What problem does this paper attempt to address?

The problem that this paper attempts to solve is the security issue of large - language models (LLMs) when facing backdoor attacks. Specifically, the researchers found that the existing backdoor defense methods are mainly designed for visual or classification tasks and are not effective for text - generation tasks, causing LLMs to be vulnerable to backdoor attacks. These attacks manipulate the model's responses by embedding hidden triggers, seriously threatening the security of the model. To address this challenge, the paper proposes a new method named Internal Consistency Regularization (CROW). The core idea of CROW is that a clean model exhibits smooth and consistent hidden - representation transformations between layers, while a backdoor - implanted model shows obvious fluctuations when triggered. By introducing adversarial perturbations and applying regularization during the fine - tuning process, CROW forces the model to learn stable hidden - state transformations, thereby neutralizing the backdoor effect without relying on a clean reference model or prior knowledge of the trigger information, and can be effectively deployed with only a small amount of clean data. The main contributions of the paper include: 1. **New backdoor defense**: Proposed CROW, a backdoor defense method that does not require a reference model or knowledge of the trigger. 2. **Theoretical basis**: Defined the internal consistency between model layers and showed how backdoors can break this consistency. 3. **Comprehensive evaluation**: Conducted the most comprehensive experimental evaluation of six different backdoor attack strategies, covering three backdoor tasks and five LLM architectures, verifying the effectiveness and generalization ability of CROW. Through this method, CROW not only significantly reduces the success rate of various backdoor attacks but also maintains the model's generation ability and usefulness, providing a new solution for ensuring the security of LLMs.
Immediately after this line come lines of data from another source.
/-- An axis frame (09 R153 to R156, 07 R137, 08 R139): every axis of the sixteen is compared with the setpoint last
sent, its count follows, and an axis at FOLLOW_COUNT latches, counts a following fault and raises its stop; the first
of them in axis order is the first cause where no stop stands, and a run state is then left for FAULT_STOP; any other
joins the further causes. Then each
head takes the frame. The first frame after a reset is not checked: it gives each head its state and the heads and the
unit their setpoints. The order supervisor, heads, unit is the model's choice, log entry 9; that a first frame which
takes a head out of PARKED cancels a travel demand is its choice too, log entry 11. -/
def Obligations.AxisFrameSupervised : Prop :=
  ∀ (s : State) (f : AxisFrame), s.resetLow = false →
    let outside := fun a => toleranceOf s.params a < |s.setpointOf a - axesGet f.sensed a|
    let count := fun a => if outside a then min 20 (axesGet s.supervisor.count a + 1) else 0
    let faulted := fun a => s.params.followCount ≤ count a ∧ s.supervisor.latches.getLsbD a.number = false
    let x := frameSensed s f
    ∃ (y z t : State), exec (.axisFrame f) s = .next t ∧ t.reportOf (followAttention s (settle z))
      ∧ t.inputs = x.inputs ∧ t.stop = y.stop ∧ t.supervisor = y.supervisor ∧ t.awaitFrame = false
      ∧ t.params = s.params ∧ t.rules = s.rules ∧ t.pending = s.pending ∧ t.computer = s.computer
      ∧ (s.awaitFrame = true → y = { x with awaitFrame := false }
          ∧ (∃ a : Quad Bool, z = { y with
              heads := z.heads, lining := { s.lining with setpoint := f.sensed.track, awaited := a }
              chainage :=
                if s.chainage.move.demandActive = true ∧ ∃ i : Fin 4, (z.heads.get i).state ≠ .parked then
                  { s.chainage with
                    move := { s.chainage.move with state := .cancelled, timer := none }, line := some .cancel }
                else s.chainage })
          ∧ ∀ i : Fin 4, FirstFrameAtHead (y.headEnv i) (s.heads.get i) (z.heads.get i))
      ∧ (s.awaitFrame = false →
          (∃ a : Quad Bool, z = { y with heads := z.heads, lining := { y.lining with awaited := a } })
          ∧ (∀ i : Fin 4, z.heads.get i = ((y.heads.get i).onFrame (y.headEnv i)).1)
          ∧ y.inputs = x.inputs ∧ y.stop.silent = false
          ∧ y.supervisor.traverseTol = s.params.followTolTraverse
          ∧ (∀ a : Axis, axesGet y.supervisor.count a = count a)
          ∧ (∀ a : Axis, y.supervisor.latches.getLsbD a.number = true
              ↔ s.supervisor.latches.getLsbD a.number = true ∨ faulted a)
          ∧ (∀ l : List Axis, l.Nodup → (∀ a : Axis, a ∈ l ↔ faulted a) →
              s.counters.get .followingFaults ≤ 65535 →
              y.counters.get .followingFaults = min 65535 (s.counters.get .followingFaults + l.length))
          ∧ ((∀ a : Axis, ¬ faulted a) → y = x.setSupervisor y.supervisor)
          ∧ (∀ c : StopCause, s.stop.first = some c → y.stop.first = some c
              ∧ ∀ a : Axis, faulted a → y.stop.further = s.stop.further ||| 1)
          ∧ (∀ a : Axis, s.stop.first = none → faulted a →
              (∀ b : Axis, b.number < a.number → ¬ faulted b) → y.stop.first = some (.following a)
                ∧ ((∃ b : Axis, faulted b ∧ b ≠ a) → y.stop.further = 1)
                ∧ ((∀ b : Axis, faulted b → b = a) → y.stop.further = 0)
                ∧ y.latches.getLsbD 1 = true)
          ∧ (s.stop.first ≠ none ∨ s.seq.state.isRun = false ∨ (∀ a : Axis, ¬ faulted a) →
              y.seq = s.seq ∧ y.heads = s.heads ∧ y.lining = s.lining ∧ y.chainage = s.chainage
                ∧ y.results = s.results ∧ y.measuring = s.measuring ∧ y.plan = s.plan)
          ∧ (∀ a : Axis, s.stop.first = none → faulted a → s.seq.state.isRun = true → FaultStopEntered x y))

/-- A stop raised by the axis line watch, by the safety chain or by a second attention lapse (09 R156 to R158,
R164, 06 R118, 03 R63, 07 R135, 08 R152): with no stop latched it becomes the first cause, and a run state is left
for FAULT_STOP with its resume action fixed, the demand cancelled, the heads going out, a sleeper in flight recorded
ABORTED, the unit frozen and the window discarded; a further cause joins the mask and moves nothing. -/
def Obligations.StopEntersFaultStop : Prop :=
  ∀ (s x : State) (cmd : Instr) (cause : StopCause), s.resetLow = false →
    (cmd = .axisLineSilenceExpiry ∧ cause = .axisLine ∧ s.stop.silent = false
        ∧ x = s.setStop { s.stop with silent := true })
      ∨ (cmd = .safetyChainChange false ∧ cause = .safetyChain ∧ s.inputs.chainClosed = true
        ∧ x = s.setInputs { s.inputs with chainClosed := false })
      ∨ (cmd = .attentionTimerExpiry ∧ cause = .attention ∧ s.attention.state = .lapsedOnce ∧ x = s) →
    (∀ c, s.stop.first = some c →
      ∃ t, exec cmd s = .next t
        ∧ t = x.setStop { x.stop with further := s.stop.further ||| cause.mask })
    ∧ (s.stop.first = none → s.seq.state.isRun = false →
        ∃ t, exec cmd s = .next t
          ∧ t.reportOf { x with
              stop := { x.stop with first := some cause, further := 0 }
              latches := s.latches ||| 0x02 })
    ∧ (s.stop.first = none → s.seq.state.isRun = true →
        ∃ t, exec cmd s = .next t
          ∧ t.stop = { x.stop with first := some cause, further := 0 }
          ∧ t.latches.getLsbD 1 = true
          ∧ FaultStopEntered x t
          ∧ (s.seq.state.attentive = true → t.attention.state = .disarmed)
          ∧ t.supervisor = s.supervisor)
CROW: Eliminating Backdoors from Large Language Models via Internal Consistency Regularization

Neutralizing Backdoors through Information Conflicts for Large Language Models

Large Language Models Are Better Adversaries: Exploring Generative Clean-Label Backdoor Attacks Against Text Classifiers

Mitigating Backdoor Threats to Large Language Models: Advancement and Challenges

CleanGen: Mitigating Backdoor Attacks for Generation Tasks in Large Language Models

Defending Large Language Models Against Jailbreak Attacks via Layer-specific Editing

BackdoorLLM: A Comprehensive Benchmark for Backdoor Attacks on Large Language Models

Composite Backdoor Attacks Against Large Language Models

Chain-of-Scrutiny: Detecting Backdoor Attacks for Large Language Models

RigorLLM: Resilient Guardrails for Large Language Models against Undesired Content

TrojanRAG: Retrieval-Augmented Generation Can Be Backdoor Driver in Large Language Models

Exploiting the Vulnerability of Large Language Models via Defense-Aware Architectural Backdoor

Stealthy and Persistent Unalignment on Large Language Models via Backdoor Injections

Robustifying Safety-Aligned Large Language Models through Clean Data Curation

Enhancing Adversarial Resistance in LLMs with Recursion

RED QUEEN: Safeguarding Large Language Models against Concealed Multi-Turn Jailbreaking

BadEdit: Backdooring large language models by model editing

Large Language Model Sentinel: Advancing Adversarial Robustness by LLM Agent

Can Reinforcement Learning Unlock the Hidden Dangers in Aligned Large Language Models?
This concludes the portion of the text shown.